Selain pembilasan profesional, fisioterapi adalah metode yang efektif untuk mengobati kelenjar gondok pada bayi. Dalam kebanyakan kasus adenoiditis kronis, dokter meresepkan paparan sinar ultraviolet ringan. Dalam kasus kelenjar gondok dan peradangannya, anak-anak menjalani prosedur dengan alat "matahari", efeknya dilakukan melalui hidung dan mulut.

Fisioterapi semacam itu memiliki efek bakterisidal, imunostimulasi dan regenerasi, oleh karena itu banyak digunakan untuk kelenjar gondok..

Pengobatan tradisional

Digunakan untuk menambah air panas untuk inhalasi

Pengobatan tradisional menawarkan beberapa metode pengobatan yang efektif, tetapi lebih baik menggabungkannya dengan terapi obat konservatif. Jadi akan memungkinkan untuk segera menyingkirkan penyakit dan menghindari komplikasi..

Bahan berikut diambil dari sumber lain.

/-- Lanes that carry traffic in a state (R296). -/
def lanesOf (st : CageSt) (half : Nat) : Nat :=
  match st with
  | .up => 0xFF
  | .upHalf => if half = 0 then 0x0F else 0xF0
  | .disabled | .empty | .present | .training | .down => 0

/-- Cage `g` changes state (R293, R294, R296); `reason` 0 leaves REASON as it is. A lane out for replacement returns to
HEALTHY when its cage passes through EMPTY (R435). -/
def cageGo (nv : NonVol) (g : Nat) (st : CageSt) (half reason : Nat) (d : Device) : Device :=
  let was := cageUp d g
  let d := cageMod g (fun x => { x with
    st := st, lanes := lanesOf st half, reason := if reason = 0 then x.reason else reason
    changes := satInc 16 x.changes, since := nv.up }) d
  let d := cageWatchAll nv (if was then cageLeave nv g d else d)
  match st with
  | .empty => (List.range 8).foldl (fun d l =>
      if (healthGet d 2 (g * 8 + l)).st = .replaceMedia then
        setHealth nv 2 (g * 8 + l) .healthy (healthGet d 2 (g * 8 + l)).reason d
      else d) d
  | .up | .upHalf => txPumpAll nv d
  | .disabled | .present | .training | .down => d

/-- A write of LINK_CAGE_CTRL (R293, R296). -/
def cageCtrl (nv : NonVol) (p : Port) (g : CageNo) (v : Word) (d : Device) : Device :=
  if !isOwner d p then denied d
  else if !cageFitted nv g.val then d
  else
    let en := bit v.toNat 0
    let x := cageGet d g.val
    let d := cageMod g.val (fun x => { x with allowHalf := bit v.toNat 1, en := en }) d
    let d :=
      if en ∧ x.st = .disabled then cageGo nv g.val (if x.present then .present else .empty) 0 0 d
      else if !en ∧ x.st ≠ .disabled then cageGo nv g.val .disabled 0 1 d
      else d
    if bit v.toNat 2 ∧ cageUp d g.val then cageGo nv g.val .training 0 0 d else d

/-- CAGE_ENABLE (R293). -/
def execCageEnable (p : Port) (g : CageNo) (v : Word) (s : State) : Host.Outcome State Fault Refusal :=
  .next (onDev (fun nv d => if hostWrites nv d p then cageCtrl nv p g v d else d) s)

/-- A write of LINK_CAGE_CTRL with RETRAIN (R293). -/
def retrain (nv : NonVol) (p : Port) (g : CageNo) (v : Word) (d : Device) : Device := cageCtrl nv p g v d

/-- RETRAIN (R293). -/
def execRetrain (p : Port) (g : CageNo) (v : Word) (s : State) : Host.Outcome State Fault Refusal :=
  .next (onDev (fun nv d => if hostWrites nv d p then retrain nv p g v d else d) s)

/-- PRESENCE_HELD (R293). -/
def presenceHeld (nv : NonVol) (g : Nat) (d : Device) : Device :=
  if cageFitted nv g then
    let d := cageMod g (fun x => { x with present := true }) d
    if (cageGet d g).st = .empty then cageGo nv g .present 0 0 d else d
  else d

/-- PRESENCE_HELD (R293). -/
def execPresenceHeld (g : CageNo) (s : State) : Host.Outcome State Fault Refusal :=
  .next (onDev (fun nv d => presenceHeld nv g.val d) s)
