-- ==== Sys2Proof/Machine/Units.lean ====
section
/-! DEFINITION. A unit of a stream: its rows, columns and k-blocks, its passes, the code words it needs, and its writes
(R37 to R50, R58 to R60, R143 to R157, R169 to R172, R221). -/

namespace Sys2Proof.Machine

/-! ### The stream of a unit -/

/-- What admission knows of a stream: its descriptor, one expert's descriptor, slot, kernel, remote records, governing SORT. -/
structure StreamInfo where
  x : StreamDesc
  y : StreamDesc
  slot : SlotP
  kernel : Option KernelEntry
  src : Option RemoteTarget
  dst : Option RemoteTarget
  gov : Option SortDesc
  deriving DecidableEq, Repr

/-- The stream of entry `idx` of context `c`. -/
def streamInfo (d : Device) (c idx : Nat) : Option StreamInfo :=
  match entryGet d c idx with
  | some (.stream x slot kernel src dst gov) => some ⟨x, perExpert x gov, slot, kernel, src, dst, gov⟩
  | _ => none

/-- The SORT descriptor of entry `idx` of context `c`. -/
def sortInfo (d : Device) (c idx : Nat) : Option SortDesc :=
  match entryGet d c idx with
  | some (.sort s) => some s
  | _ => none

/-- Rows of the whole output: E × M (R172). -/
def allRows (i : StreamInfo) : Nat := expertCount i.gov * i.y.m

/-- A and S of the map of Y (R129), and the tile of output element (r, n). -/
def mapS (i : StreamInfo) : Nat := cdiv i.y.n 8
def tileOf (i : StreamInfo) (r n : Nat) : Nat := r / 128 * mapS i + n / 8

/-- The stream predicts with trust: it is in a RECOMPUTE block (R149). -/
def trusted (d : Device) (c idx : Nat) : Bool := ((runGet d c idx).map (·.mode)).getD 2 == 1

/-- The region of a unit: first row and rows of Y over all experts, first column and columns, first k-block and k-blocks. -/
structure Region where
  r0 : Nat
  nr : Nat
  c0 : Nat
  nc : Nat
  b0 : Nat
  nb : Nat
  deriving DecidableEq, Repr

/-- The region of output tile `t` of expert `e`, over k-blocks `b0` … (R43, R172). -/
def tileRegion (i : StreamInfo) (e t b0 nb : Nat) : Region :=
  let y := i.y
  let row := if y.memOrder = 1 then t % mtOf y else t / ntOf y
  let col := if y.memOrder = 1 then t / mtOf y else t % ntOf y
  let tn := if isRow y then y.n else y.tn
  ⟨e * y.m + row * y.tm, min y.tm (y.m - row * y.tm), col * tn, min tn (y.n - col * tn), b0, nb⟩

/-- The region of dealt unit `n`, of repair unit `n` (R148), or of combined tile `n` (R45). -/
def unitRegion (i : StreamInfo) (n : Nat) (repair combine : Bool) : Region :=
  let y := i.y
  if repair then
    let a := n / mapS i
    let s := n % mapS i
    ⟨128 * a, min 128 (allRows i - 128 * a), 8 * s, min 8 (y.n - 8 * s), 0, kBlocks y⟩
  else if combine then tileRegion i 0 n 0 0
  else
    let per := mtOf y * ntOf y * partsOf y
    let p := n % per % partsOf y
    tileRegion i (n / per) (n % per / partsOf y) (partLo y p) (partLen y p)

/-- The region of a running unit. -/
def regionOf (i : StreamInfo) (u : UnitRun) : Region := unitRegion i u.unit u.repair u.combine

/-! ### Liveness (R171) -/

/-- Position `j` of expert `e` holds a live slot. -/
def liveSlot (i : StreamInfo) (counts : List Nat) (e j : Nat) : Bool :=
  match i.gov with
  | none => true
  | some s =>
    if s.op = 3 then decide (j % sortQ s < counts.getD (e * s.group + j / sortQ s) 0) else decide (j < counts.getD e 0)

/-- Row `r` of Y is streamed: its slot is live under KIND 1 and 2. -/
def liveRow (i : StreamInfo) (counts : List Nat) (r : Nat) : Bool :=
  opKind i.y = 3 || liveSlot i counts (r / i.y.m) (r % i.y.m)

/-- Reduction position `q` of the expert of row `r` is live under KIND 3. -/
def liveK (i : StreamInfo) (counts : List Nat) (r q : Nat) : Bool :=
  opKind i.y ≠ 3 || liveSlot i counts (r / i.y.m) q

/-- K-block `b` of the expert of row `r` is issued: under KIND 3 one of its positions is live (R171). -/
def kBlockIssued (i : StreamInfo) (counts : List Nat) (r b : Nat) : Bool :=
  opKind i.y ≠ 3 || i.gov.isNone || (List.range 128).any fun q => decide (128 * b + q < i.y.k) && liveK i counts r (128 * b + q)

/-- COUNT values that the stream of entry `idx` read when it started. -/
def countsOf (d : Device) (c idx : Nat) : List Nat := ((runGet d c idx).map (·.counts)).getD []

/-! ### Skipped granules and predicted tiles (R144, R155, R156) -/

/-- Bit columns of X's map (R154). -/
def skipS (i : StreamInfo) : Nat := cdiv (xCols i.y) 8

/-- The granule of row `r` and k-block `b`: its number a × 2^24 + g (R155). -/
def granuleOf (i : StreamInfo) (r b : Nat) : Nat := if opKind i.y = 3 then b * 2 ^ 24 + r / 128 else r / 128 * 2 ^ 24 + b

/-- Row `r` skips k-block `b`. Under ZMAP_SKIP, `pred` lists the skipped granules of the unit. -/
def rowSkips (i : StreamInfo) (pred : List Nat) (r b : Nat) : Bool := i.x.zmapSkip && pred.contains (granuleOf i r b)

/-- The tile of row `r` and column `n` is predicted (R143). -/
def predicted (i : StreamInfo) (pred : List Nat) (r n : Nat) : Bool := i.x.speculate && pred.contains (tileOf i r n)

/-- Row `r` takes part in the pass over strip column `n` and k-blocks `bs`. -/
def rowRuns (i : StreamInfo) (counts pred : List Nat) (r n : Nat) (bs : List Nat) : Bool :=
  liveRow i counts r && !predicted i pred r n && bs.any fun b => kBlockIssued i counts r b && !rowSkips i pred r b

/-! ### Passes (R37 to R41, R107) -/

/-- One pass: chunk, row block, strip, and its first k-block. -/
structure PassAt where
  chunk : Nat
  mb : Nat
  strip : Nat
  b : Nat
  deriving DecidableEq, Repr

/-- Row blocks and strips of a region. -/
def rowBlocks (i : StreamInfo) (g : Region) : Nat := cdiv g.nr (if i.y.tp = 0 then 1 else i.y.tp)
def stripsOf (g : Region) : Nat := cdiv g.nc 8

/-- The k-blocks that the pass from `b` covers: one, or D ÷ 128 of them (R107). -/
def passBlocks (i : StreamInfo) (g : Region) (b : Nat) : List Nat :=
  ((List.range (dOf i.y / 128)).map (b + ·)).filter fun x => x < g.b0 + g.nb

/-- K-blocks of one chunk, and the first k-blocks of the passes of chunk `h`. -/
def chunkBlocks (i : StreamInfo) : Nat := i.y.tk / 128
def chunkStarts (i : StreamInfo) (g : Region) (h : Nat) : List Nat :=
  let step := dOf i.y / 128
  (List.range (cdiv (min (chunkBlocks i) (g.nb - h * chunkBlocks i)) step)).map fun j => g.b0 + h * chunkBlocks i + j * step

/-- Chunks of a region. -/
def chunksOf (i : StreamInfo) (g : Region) : Nat := if i.y.tk = 0 then 1 else cdiv (g.nb * 128) i.y.tk

/-- The passes of one chunk in PAL_ORDER (R38); where the n loop lies outside the k loop it steps over the groups of R477. -/
def chunkPasses (i : StreamInfo) (g : Region) (h : Nat) : List PassAt :=
  let ms := List.range (rowBlocks i g)
  let ns := List.range (stripsOf g)
  let grp := stripGroup i.y
  let gs := List.range (cdiv (stripsOf g) grp)
  let inGroup (n : Nat) : List Nat := ((List.range grp).map (n * grp + ·)).filter fun s => s < stripsOf g
  let ks := chunkStarts i g h
  match i.y.palOrder with
  | 0 => ms.flatMap fun m => gs.flatMap fun n => ks.flatMap fun k => (inGroup n).map fun s => ⟨h, m, s, k⟩
  | 1 => gs.flatMap fun n => ms.flatMap fun m => ks.flatMap fun k => (inGroup n).map fun s => ⟨h, m, s, k⟩
  | 2 => ms.flatMap fun m => ks.flatMap fun k => ns.map fun s => ⟨h, m, s, k⟩
  | 3 => gs.flatMap fun n => ks.flatMap fun k => (inGroup n).flatMap fun s => ms.map fun m => ⟨h, m, s, k⟩
  | 4 => ks.flatMap fun k => ms.flatMap fun m => ns.map fun s => ⟨h, m, s, k⟩
  | _ => ks.flatMap fun k => ns.flatMap fun s => ms.map fun m => ⟨h, m, s, k⟩

/-- The rows of row block `mb`. -/
def blockRows (i : StreamInfo) (g : Region) (mb : Nat) : List Nat :=
  (List.range (min i.y.tp (g.nr - mb * i.y.tp))).map fun j => g.r0 + mb * i.y.tp + j

/-- The rows that a pass streams (R144, R156, R171). -/
def passRows (i : StreamInfo) (g : Region) (counts pred : List Nat) (p : PassAt) : List Nat :=
  (blockRows i g p.mb).filter fun r => rowRuns i counts pred r (g.c0 + 8 * p.strip) (passBlocks i g p.b)

/-- The passes that a unit runs: those with a row left. A combined tile and a path without an array run none. -/
def unitPasses (i : StreamInfo) (u : UnitRun) (counts : List Nat) : List PassAt :=
  let g := regionOf i u
  if u.combine || !hasArray i.x then []
  else (List.range (chunksOf i g)).flatMap fun h =>
    (chunkPasses i g h).filter fun p => (passRows i g counts u.pred p) ≠ []

/-- One bound pass: chunk, tile, k-block (R145). -/
structure BoundAt where
  chunk : Nat
  tile : Nat
  b : Nat
  deriving DecidableEq, Repr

  1. Jus Kalanchoe untuk flu biasa. Ambil 3-4 daun tanaman, uleni dalam lesung, lalu saring jus melalui kain tipis. Teteskan 2 tetes ke hidung dua kali sehari. Perhatian - jus menyebabkan bersin parah.
  2. Larutan garam untuk membilas hidung. Anda bisa menggunakan garam laut atau garam beryodium. Proporsi pembuatan larutan adalah 1 sdt. untuk 250 ml air.
  3. Minyak seabuckthorn untuk otitis media. Metode ini telah memantapkan dirinya sebagai pengobatan tradisional untuk mengobati otitis media. Jika telinga Anda sakit karena adenoiditis, Anda harus sedikit menghangatkan minyak seabuckthorn (dengan suhu 34-36 derajat) dan meneteskan 2 tetes ke setiap telinga..
  4. Inhalasi. Untuk menghilangkan flu, Anda hanya perlu menghirup uapnya. Untuk melakukan ini, wadah dengan air panas diketik, anak memiringkan kepalanya di atasnya (agar tidak membakar dirinya sendiri), menutupi dirinya dengan handuk dan menghirup panas selama 5-10 menit. Anda dapat menambahkan 3 tetes minyak rosemary, pinus atau kayu putih ke dalam air, atau satu sendok teh Pinosol untuk flu biasa..
  5. Untuk memperkuat sistem kekebalan tubuh, Anda bisa meminum tingtur echinacea (10 tetes tiga kali sehari), atau tingtur propolis (20 tetes di pagi dan sore hari).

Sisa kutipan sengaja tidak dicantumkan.